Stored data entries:

>>

-- ==== Sys2Proof/Machine/Journal.lean ====
section
/-! DEFINITION. Chapter 8, the weighing journal: the ring of pages, the write arbiter, failures, erases,
the scan, the levels, export and purge, read-back, and the clock's own commands. What a completion does
for the requester's owner stands in Machine/Completion.lean. -/

namespace Sys2Proof.Machine

/-! ### The ring (R147, R148) -/

/-- The pages after one in ring order, that page itself last. -/
def ringAfter (i : Nat) : List Nat :=
  (List.range Config.pageCount).map fun k => (i + 1 + k) % Config.pageCount

/-- A page of the store. -/
def Journal.page (j : Journal) (i : Nat) : Page := j.pages.getD i { state := .erased, used := [] }

/-- Put a page. -/
def Journal.setPage (j : Journal) (i : Nat) (p : Page) : Journal := { j with pages := j.pages.set i p }

/-- The first page in a state after a page in ring order. -/
def Journal.firstAfter (j : Journal) (i : Nat) (st : PageState) : Option Nat :=
  (ringAfter i).find? fun k => (j.page k).state == st

/-- The CURRENT page. -/
def Journal.current? (j : Journal) : Option Nat := j.firstAfter j.newest .current

/-- The head of the erase queue: the oldest ERASING page (R162). -/
def Journal.eraseHead (j : Journal) : Option Nat := j.firstAfter j.newest .erasing

/-- The FILLED pages, oldest first (R148). -/
def Journal.filledPages (j : Journal) : List Nat :=
  (ringAfter j.newest).filter fun k => (j.page k).state == .filled

/-- Some page is ERASING. -/
def Journal.erasing (j : Journal) : Bool := j.pages.any (·.state == .erasing)

/-- The records in a list of slots. -/
def recordsOf (ss : List Slot) : List Record :=
  ss.filterMap fun
    | .written r => some r
    | .void => none

/-- The records held (R147): those of FILLED pages and of the CURRENT page, oldest first. -/
def Journal.held (j : Journal) : List Record :=
  (ringAfter j.newest).flatMap fun k =>
    match (j.page k).state with
    | .current | .filled => recordsOf (j.page k).used
    | .erased | .erasing => []

/-- The last sequence written, or 0 (R167). -/
def Journal.lastSeq (j : Journal) : Nat := j.nextSeq - 1

/-- The held record of a sequence. -/
def Journal.record? (j : Journal) (q : Nat) : Option Record := j.held.find? (·.seq == q)

/-- Use the lowest EMPTY slot of page `i`; when that was its last, the page fills and the first ERASED
page after it becomes CURRENT, if there is one (R148). -/
def Journal.useSlot (j : Journal) (i : Nat) (sl : Slot) : Journal :=
  let used := (j.page i).used ++ [sl]
  if used.length < Config.slotsPerPage then j.setPage i { state := .current, used := used }
  else
    let j1 := j.setPage i { state := .filled, used := used }
    match j1.firstAfter i .erased with
    | some k => { j1.setPage k { state := .current, used := [] } with newest := k }
    | none => { j1 with newest := i }

/-- The reports a change of the journal's levels gives, `before` being the journal before it (R157):
JOURNAL_LOW when the erased page count comes to stand at or below the low threshold, JOURNAL_FULL when
the journal enters FULL. DESIGN CHOICE: a journal whose pages run out in the step in which it enters FAULT
enters FAULT and not FULL, so that no JOURNAL_FULL is placed (log entry 37). -/
def levelReports (before : Journal) (s : State) : State :=
  let j := s.journal
  let s1 :=
    if before.low < before.erasedCount ∧ j.erasedCount ≤ j.low then
      offer .journalLow .none [nat j.erasedCount, nat j.low] s
    else s
  if j.word = "FULL" ∧ before.word ≠ "FULL" then offer .journalFull .none [nat j.lastSeq] s1 else s1

/-! ### The write arbiter (R151 to R156) -/

/-- A requester's owner makes its request, of attempt number 1 (R152). -/
def journalRequest (r : Requester) (d : Option Deck) (b : Body) (s : State) : State :=
  s.modJournal fun j =>
    { j with pending := j.pending ++ [{ requester := r, deck := d, body := b, attempt := 1 }] }

/-- The seven requesters in their fixed order (section 8.3). -/
def requesters : List Requester :=
  [.capture .a, .capture .b, .settle .a, .settle .b, .metrology, .clock, .link]

/-- The place of a requester in the fixed order. -/
def Requester.index : Requester → Nat
  | .capture .a => 0
  | .capture .b => 1
  | .settle .a => 2
  | .settle .b => 3
  | .metrology => 4
  | .clock => 5
  | .link => 6

/-- The requesters in order after one, going round to it again (R152). -/
def Requester.roundFrom (r : Requester) : List Requester :=
  requesters.drop (r.index + 1) ++ requesters.take (r.index + 1)

/-- The deck a preference covers (R153). -/
def preferCovers : Prefer → Requester → Bool
  | .deckA, .capture .a | .deckA, .settle .a => true
  | .deckB, .capture .b | .deckB, .settle .b => true
  | _, _ => false

/-- The request the arbiter would grant (R152): one of attempt number 2 before any other, then those of
the preferred requester, then all; in a set, the first after the last granted. -/
def Journal.choice (j : Journal) : Option Request :=
  match j.pending.find? (·.attempt == 2) with
  | some r => some r
  | none =>
    let preferred := j.pending.filter fun r => preferCovers j.prefer r.requester
    let set := if preferred.isEmpty then j.pending else preferred
    j.lastGranted.roundFrom.findSome? fun q => set.find? (·.requester == q)

/-- The arbiter may grant (R152). -/
def Journal.canGrant (j : Journal) : Bool :=
  j.scanDone && j.inProgress.isNone && j.normal && !j.pending.isEmpty

/-- The stamp the store puts on the record it takes (R149). -/
def State.stamp (s : State) (d : Option Deck) : Stamp :=
  { time := s.clock.now, deck := d, count := s.metro.count, lock := s.metro.lock }

/-- An erase that runs is suspended (R162, R156). -/
def EraseState.suspend : EraseState → EraseState
  | .running => .suspended
  | e => e

/-- JOURNAL_GRANT (R152): the chosen request leaves the pending set and becomes the append in progress,
stamped as the store takes it (R154); an erase in progress is suspended (R162). -/
def execJournalGrant (s : State) : Result State :=
  if s.journal.canGrant then
    match s.journal.choice with
    | none => .next s
    | some r =>
      .next (s.modJournal fun j =>
        { j with
          pending := j.pending.filter fun x => x.requester != r.requester
          inProgress := some { request := r, stamp := s.stamp r.deck }
          lastGranted := r.requester
          erase := j.erase.suspend })
  else .next s

/-- The journal enters FAULT (R156): the erase in progress is halted and JOURNAL arises. -/
def journalFault (s : State) : State :=
  condArises .journal (s.modJournal fun j => { j with fault := true, erase := j.erase.suspend })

<<

WHAT THIS TASK INVOLVES -
Beginning at the top of the data, please return every line until and including the line containing "the scan, the", copied exactly, and nothing past it.

ANSWER SECTION -
-- ==== Sys2Proof/Machine/Journal.lean ====
section
/-! DEFINITION. Chapter 8, the weighing journal: the ring of pages, the write arbiter, failures, erases,
the scan, the levels, export and purge, read-back, and the clock's own commands. What a completion does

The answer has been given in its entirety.